> _YOUR ASSIGNMENT_: Each line of the data below from the one holding "return b :: bs" to the one holding "return (at' z, z)", inclusive, is to be reproduced exactly; no other line belongs in the answer.

> _RECORDS_:
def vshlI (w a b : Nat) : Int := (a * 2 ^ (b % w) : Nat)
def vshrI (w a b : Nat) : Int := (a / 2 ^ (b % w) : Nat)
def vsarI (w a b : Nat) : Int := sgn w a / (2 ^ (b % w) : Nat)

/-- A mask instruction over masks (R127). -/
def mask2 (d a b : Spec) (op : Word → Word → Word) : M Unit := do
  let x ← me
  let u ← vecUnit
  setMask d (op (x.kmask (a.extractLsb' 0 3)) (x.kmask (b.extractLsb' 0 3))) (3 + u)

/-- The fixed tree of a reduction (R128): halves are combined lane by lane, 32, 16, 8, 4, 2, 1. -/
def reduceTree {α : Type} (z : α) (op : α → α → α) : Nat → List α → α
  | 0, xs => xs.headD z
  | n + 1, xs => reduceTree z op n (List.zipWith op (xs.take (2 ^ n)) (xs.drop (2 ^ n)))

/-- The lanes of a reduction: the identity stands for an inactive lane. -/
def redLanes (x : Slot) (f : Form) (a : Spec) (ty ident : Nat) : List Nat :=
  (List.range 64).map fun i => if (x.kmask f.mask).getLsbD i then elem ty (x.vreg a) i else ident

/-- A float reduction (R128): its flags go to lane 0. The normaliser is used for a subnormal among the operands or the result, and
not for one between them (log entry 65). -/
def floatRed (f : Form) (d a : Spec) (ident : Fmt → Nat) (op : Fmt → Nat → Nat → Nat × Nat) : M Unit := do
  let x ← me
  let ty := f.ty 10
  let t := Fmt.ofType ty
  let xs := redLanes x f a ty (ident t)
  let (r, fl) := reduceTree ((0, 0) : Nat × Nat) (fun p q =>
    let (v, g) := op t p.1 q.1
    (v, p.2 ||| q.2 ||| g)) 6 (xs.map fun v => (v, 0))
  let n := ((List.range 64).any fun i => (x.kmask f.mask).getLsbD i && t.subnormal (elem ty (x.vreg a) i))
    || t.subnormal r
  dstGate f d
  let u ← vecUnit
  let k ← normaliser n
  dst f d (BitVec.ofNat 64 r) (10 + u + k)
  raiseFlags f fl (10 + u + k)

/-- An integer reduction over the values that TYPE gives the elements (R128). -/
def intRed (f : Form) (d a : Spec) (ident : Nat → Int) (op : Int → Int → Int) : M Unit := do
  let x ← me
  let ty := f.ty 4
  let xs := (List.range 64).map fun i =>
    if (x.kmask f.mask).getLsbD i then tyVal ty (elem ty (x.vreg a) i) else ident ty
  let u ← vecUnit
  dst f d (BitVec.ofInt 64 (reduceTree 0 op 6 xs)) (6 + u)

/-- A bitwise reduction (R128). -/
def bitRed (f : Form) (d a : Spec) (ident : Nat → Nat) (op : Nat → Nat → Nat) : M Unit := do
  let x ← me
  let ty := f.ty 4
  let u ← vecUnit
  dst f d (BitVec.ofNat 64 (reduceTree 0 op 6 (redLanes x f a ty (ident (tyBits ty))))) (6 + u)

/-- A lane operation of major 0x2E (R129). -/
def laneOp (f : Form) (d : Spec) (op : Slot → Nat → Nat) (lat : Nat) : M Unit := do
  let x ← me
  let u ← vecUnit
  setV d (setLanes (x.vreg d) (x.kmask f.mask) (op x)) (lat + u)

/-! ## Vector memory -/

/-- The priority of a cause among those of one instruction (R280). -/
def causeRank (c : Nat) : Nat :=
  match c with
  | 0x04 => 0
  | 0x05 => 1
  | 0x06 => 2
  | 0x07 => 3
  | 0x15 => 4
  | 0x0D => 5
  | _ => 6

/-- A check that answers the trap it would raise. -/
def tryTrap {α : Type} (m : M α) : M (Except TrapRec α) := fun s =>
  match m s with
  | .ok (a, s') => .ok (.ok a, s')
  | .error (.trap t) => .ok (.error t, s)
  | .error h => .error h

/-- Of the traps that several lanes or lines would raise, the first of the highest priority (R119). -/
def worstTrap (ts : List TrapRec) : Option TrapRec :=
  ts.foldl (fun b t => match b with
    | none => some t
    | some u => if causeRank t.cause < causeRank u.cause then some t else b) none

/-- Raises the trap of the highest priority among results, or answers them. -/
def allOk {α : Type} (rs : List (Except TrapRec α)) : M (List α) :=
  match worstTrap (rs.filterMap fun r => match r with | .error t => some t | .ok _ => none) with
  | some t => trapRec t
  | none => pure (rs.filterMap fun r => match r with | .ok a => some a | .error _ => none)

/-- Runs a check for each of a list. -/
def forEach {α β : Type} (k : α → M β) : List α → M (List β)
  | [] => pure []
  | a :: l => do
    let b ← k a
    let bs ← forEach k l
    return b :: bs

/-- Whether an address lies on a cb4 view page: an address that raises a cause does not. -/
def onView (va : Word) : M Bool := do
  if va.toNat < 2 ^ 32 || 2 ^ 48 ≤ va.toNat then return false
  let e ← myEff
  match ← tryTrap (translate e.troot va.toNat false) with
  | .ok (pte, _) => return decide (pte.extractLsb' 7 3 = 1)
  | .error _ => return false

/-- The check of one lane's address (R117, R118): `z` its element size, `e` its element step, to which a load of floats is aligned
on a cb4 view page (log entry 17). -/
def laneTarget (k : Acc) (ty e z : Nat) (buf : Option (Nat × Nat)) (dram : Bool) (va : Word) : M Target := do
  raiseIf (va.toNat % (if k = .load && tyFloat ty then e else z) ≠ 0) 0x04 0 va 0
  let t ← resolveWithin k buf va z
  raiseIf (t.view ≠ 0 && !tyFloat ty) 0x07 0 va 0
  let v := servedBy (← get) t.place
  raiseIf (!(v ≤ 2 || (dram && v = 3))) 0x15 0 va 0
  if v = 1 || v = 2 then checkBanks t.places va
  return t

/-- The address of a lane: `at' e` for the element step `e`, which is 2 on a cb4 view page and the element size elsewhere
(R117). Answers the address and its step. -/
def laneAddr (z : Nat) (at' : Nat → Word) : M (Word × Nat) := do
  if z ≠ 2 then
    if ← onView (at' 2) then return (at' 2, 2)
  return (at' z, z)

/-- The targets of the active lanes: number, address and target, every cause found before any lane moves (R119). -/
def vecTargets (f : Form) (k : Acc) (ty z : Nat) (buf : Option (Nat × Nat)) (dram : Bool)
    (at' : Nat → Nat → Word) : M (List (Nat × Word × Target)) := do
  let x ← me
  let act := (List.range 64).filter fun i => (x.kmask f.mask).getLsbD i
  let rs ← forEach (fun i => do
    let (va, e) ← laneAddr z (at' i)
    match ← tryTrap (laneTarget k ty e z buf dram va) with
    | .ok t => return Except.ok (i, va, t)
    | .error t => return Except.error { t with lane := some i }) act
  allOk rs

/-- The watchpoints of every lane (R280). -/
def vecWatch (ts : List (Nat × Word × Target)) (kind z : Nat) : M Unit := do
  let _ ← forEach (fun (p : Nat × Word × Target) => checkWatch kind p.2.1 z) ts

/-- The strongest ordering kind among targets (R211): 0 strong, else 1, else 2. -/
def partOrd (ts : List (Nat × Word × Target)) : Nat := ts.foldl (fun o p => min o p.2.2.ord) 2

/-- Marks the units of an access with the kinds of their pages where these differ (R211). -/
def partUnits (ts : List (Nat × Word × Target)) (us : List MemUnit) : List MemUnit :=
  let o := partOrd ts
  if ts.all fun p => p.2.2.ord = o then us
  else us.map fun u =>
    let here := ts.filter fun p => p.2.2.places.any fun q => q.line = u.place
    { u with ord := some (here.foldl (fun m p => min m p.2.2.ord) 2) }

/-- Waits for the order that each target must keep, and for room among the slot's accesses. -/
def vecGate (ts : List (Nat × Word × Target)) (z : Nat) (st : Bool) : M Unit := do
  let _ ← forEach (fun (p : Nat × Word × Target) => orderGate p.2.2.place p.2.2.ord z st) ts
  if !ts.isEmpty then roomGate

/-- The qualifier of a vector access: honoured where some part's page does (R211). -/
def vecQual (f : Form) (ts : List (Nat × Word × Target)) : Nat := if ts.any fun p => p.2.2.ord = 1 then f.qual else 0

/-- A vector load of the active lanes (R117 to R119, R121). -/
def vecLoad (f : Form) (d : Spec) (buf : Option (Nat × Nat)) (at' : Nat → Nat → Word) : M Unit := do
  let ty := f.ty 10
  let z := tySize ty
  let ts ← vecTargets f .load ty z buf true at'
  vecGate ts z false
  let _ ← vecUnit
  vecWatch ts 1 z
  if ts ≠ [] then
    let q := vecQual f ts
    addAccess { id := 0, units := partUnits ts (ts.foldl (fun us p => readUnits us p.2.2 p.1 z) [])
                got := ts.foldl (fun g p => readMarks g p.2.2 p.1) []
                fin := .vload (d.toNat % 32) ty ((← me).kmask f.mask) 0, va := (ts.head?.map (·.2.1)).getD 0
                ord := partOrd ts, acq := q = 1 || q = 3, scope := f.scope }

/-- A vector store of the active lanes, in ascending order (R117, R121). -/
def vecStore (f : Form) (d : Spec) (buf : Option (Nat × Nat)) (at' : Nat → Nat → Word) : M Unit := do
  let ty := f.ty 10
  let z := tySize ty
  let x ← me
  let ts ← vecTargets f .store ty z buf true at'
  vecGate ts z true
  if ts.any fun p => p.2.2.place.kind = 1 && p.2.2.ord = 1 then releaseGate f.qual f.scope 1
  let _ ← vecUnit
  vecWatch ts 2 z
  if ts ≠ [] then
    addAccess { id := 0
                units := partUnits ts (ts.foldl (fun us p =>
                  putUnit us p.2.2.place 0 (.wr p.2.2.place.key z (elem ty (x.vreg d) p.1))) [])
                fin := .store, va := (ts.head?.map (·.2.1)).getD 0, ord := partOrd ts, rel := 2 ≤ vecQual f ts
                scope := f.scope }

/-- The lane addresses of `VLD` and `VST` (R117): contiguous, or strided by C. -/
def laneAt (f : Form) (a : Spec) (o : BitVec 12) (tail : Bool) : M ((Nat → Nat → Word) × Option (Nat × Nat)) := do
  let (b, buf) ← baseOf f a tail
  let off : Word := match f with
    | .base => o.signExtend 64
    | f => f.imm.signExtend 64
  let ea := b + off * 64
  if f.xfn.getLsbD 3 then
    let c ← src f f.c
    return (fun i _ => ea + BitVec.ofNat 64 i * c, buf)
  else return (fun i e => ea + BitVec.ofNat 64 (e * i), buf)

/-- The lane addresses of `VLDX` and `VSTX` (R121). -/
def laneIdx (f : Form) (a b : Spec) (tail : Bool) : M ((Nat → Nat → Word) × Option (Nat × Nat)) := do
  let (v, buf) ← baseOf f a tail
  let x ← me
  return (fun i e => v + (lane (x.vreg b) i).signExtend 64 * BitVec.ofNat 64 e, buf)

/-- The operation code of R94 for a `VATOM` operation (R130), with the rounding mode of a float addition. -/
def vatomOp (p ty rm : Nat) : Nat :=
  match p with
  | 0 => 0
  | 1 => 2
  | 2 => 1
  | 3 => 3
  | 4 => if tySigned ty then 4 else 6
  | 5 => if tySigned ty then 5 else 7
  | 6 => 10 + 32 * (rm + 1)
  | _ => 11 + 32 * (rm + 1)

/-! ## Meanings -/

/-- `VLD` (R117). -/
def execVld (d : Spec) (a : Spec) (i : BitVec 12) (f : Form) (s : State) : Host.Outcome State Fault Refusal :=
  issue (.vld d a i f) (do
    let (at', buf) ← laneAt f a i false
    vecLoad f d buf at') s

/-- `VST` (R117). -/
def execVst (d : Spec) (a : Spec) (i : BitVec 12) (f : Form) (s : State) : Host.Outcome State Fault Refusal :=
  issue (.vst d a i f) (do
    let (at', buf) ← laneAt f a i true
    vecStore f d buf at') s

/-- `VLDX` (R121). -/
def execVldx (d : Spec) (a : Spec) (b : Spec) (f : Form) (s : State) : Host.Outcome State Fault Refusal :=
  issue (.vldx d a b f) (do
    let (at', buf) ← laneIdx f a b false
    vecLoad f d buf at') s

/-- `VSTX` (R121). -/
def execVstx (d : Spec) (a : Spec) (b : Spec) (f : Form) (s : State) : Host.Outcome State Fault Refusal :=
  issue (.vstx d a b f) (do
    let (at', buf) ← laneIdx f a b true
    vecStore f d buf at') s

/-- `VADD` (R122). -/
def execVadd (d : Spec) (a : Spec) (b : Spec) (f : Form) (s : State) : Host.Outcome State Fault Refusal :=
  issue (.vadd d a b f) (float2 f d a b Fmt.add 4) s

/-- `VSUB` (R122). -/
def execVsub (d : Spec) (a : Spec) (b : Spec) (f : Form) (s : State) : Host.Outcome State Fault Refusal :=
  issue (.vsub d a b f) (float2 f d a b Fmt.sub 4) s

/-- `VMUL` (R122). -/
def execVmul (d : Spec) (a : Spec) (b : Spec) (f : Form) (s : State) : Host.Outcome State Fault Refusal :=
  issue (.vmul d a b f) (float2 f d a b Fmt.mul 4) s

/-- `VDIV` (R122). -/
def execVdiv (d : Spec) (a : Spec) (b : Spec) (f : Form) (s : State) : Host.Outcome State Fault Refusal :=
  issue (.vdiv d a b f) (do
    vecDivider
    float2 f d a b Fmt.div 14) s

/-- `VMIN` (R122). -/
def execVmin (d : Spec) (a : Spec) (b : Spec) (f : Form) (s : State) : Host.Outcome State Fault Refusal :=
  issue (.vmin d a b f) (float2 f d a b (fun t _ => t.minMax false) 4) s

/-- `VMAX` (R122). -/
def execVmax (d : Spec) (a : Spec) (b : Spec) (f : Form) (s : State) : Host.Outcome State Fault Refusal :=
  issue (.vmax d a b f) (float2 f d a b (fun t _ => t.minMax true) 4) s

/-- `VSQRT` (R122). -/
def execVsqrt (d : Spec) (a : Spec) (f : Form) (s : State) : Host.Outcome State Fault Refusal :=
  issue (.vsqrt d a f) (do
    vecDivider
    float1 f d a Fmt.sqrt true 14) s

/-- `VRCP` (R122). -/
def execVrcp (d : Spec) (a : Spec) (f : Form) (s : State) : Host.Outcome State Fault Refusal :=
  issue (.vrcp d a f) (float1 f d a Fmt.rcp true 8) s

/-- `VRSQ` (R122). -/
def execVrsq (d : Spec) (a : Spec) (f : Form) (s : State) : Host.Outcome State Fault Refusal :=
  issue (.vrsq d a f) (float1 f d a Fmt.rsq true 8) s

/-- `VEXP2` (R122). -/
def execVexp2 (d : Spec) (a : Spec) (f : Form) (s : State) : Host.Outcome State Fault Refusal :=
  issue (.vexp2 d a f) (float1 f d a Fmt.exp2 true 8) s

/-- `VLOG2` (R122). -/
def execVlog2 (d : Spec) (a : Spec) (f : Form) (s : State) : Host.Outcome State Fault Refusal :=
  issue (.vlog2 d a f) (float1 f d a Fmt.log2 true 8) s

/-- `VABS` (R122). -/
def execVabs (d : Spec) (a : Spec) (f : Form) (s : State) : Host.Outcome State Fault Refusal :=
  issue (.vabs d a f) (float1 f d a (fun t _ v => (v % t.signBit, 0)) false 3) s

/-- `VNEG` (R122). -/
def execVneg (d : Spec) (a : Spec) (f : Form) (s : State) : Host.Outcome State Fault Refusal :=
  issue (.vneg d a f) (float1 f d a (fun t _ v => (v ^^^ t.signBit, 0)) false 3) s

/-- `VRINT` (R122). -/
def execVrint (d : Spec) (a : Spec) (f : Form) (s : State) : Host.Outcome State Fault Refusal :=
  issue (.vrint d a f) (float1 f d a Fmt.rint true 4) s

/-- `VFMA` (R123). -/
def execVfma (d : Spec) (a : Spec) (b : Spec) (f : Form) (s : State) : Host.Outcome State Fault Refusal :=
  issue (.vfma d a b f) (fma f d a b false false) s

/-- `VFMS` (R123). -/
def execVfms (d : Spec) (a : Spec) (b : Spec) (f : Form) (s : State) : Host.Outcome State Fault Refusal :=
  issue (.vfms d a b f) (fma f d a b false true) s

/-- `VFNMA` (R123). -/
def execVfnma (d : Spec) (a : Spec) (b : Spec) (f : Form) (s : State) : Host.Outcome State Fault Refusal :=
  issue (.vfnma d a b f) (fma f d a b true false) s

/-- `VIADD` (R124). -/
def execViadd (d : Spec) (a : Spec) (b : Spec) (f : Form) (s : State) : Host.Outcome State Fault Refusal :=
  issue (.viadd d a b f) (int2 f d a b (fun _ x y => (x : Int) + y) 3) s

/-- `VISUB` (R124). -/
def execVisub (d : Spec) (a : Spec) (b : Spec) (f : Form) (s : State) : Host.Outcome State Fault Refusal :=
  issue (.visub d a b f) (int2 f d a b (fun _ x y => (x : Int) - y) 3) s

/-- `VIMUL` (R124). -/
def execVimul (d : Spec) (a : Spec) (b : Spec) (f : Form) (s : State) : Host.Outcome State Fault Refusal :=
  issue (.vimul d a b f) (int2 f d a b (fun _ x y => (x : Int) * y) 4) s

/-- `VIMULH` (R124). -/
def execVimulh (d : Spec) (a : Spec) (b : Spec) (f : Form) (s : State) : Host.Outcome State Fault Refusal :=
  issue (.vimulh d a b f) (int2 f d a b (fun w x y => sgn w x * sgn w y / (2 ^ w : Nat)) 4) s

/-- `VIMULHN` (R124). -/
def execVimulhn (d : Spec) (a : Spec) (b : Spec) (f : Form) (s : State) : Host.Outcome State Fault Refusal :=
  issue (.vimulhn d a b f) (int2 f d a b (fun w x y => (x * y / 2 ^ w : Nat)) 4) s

> _SOLUTION FOR THIS PROBLEM_:
    return b :: bs

/-- Whether an address lies on a cb4 view page: an address that raises a cause does not. -/
def onView (va : Word) : M Bool := do
  if va.toNat < 2 ^ 32 || 2 ^ 48 ≤ va.toNat then return false
  let e ← myEff
  match ← tryTrap (translate e.troot va.toNat false) with
  | .ok (pte, _) => return decide (pte.extractLsb' 7 3 = 1)
  | .error _ => return false

/-- The check of one lane's address (R117, R118): `z` its element size, `e` its element step, to which a load of floats is aligned
on a cb4 view page (log entry 17). -/
def laneTarget (k : Acc) (ty e z : Nat) (buf : Option (Nat × Nat)) (dram : Bool) (va : Word) : M Target := do
  raiseIf (va.toNat % (if k = .load && tyFloat ty then e else z) ≠ 0) 0x04 0 va 0
  let t ← resolveWithin k buf va z
  raiseIf (t.view ≠ 0 && !tyFloat ty) 0x07 0 va 0
  let v := servedBy (← get) t.place
  raiseIf (!(v ≤ 2 || (dram && v = 3))) 0x15 0 va 0
  if v = 1 || v = 2 then checkBanks t.places va
  return t

/-- The address of a lane: `at' e` for the element step `e`, which is 2 on a cb4 view page and the element size elsewhere
(R117). Answers the address and its step. -/
def laneAddr (z : Nat) (at' : Nat → Word) : M (Word × Nat) := do
  if z ≠ 2 then
    if ← onView (at' 2) then return (at' 2, 2)
  return (at' z, z)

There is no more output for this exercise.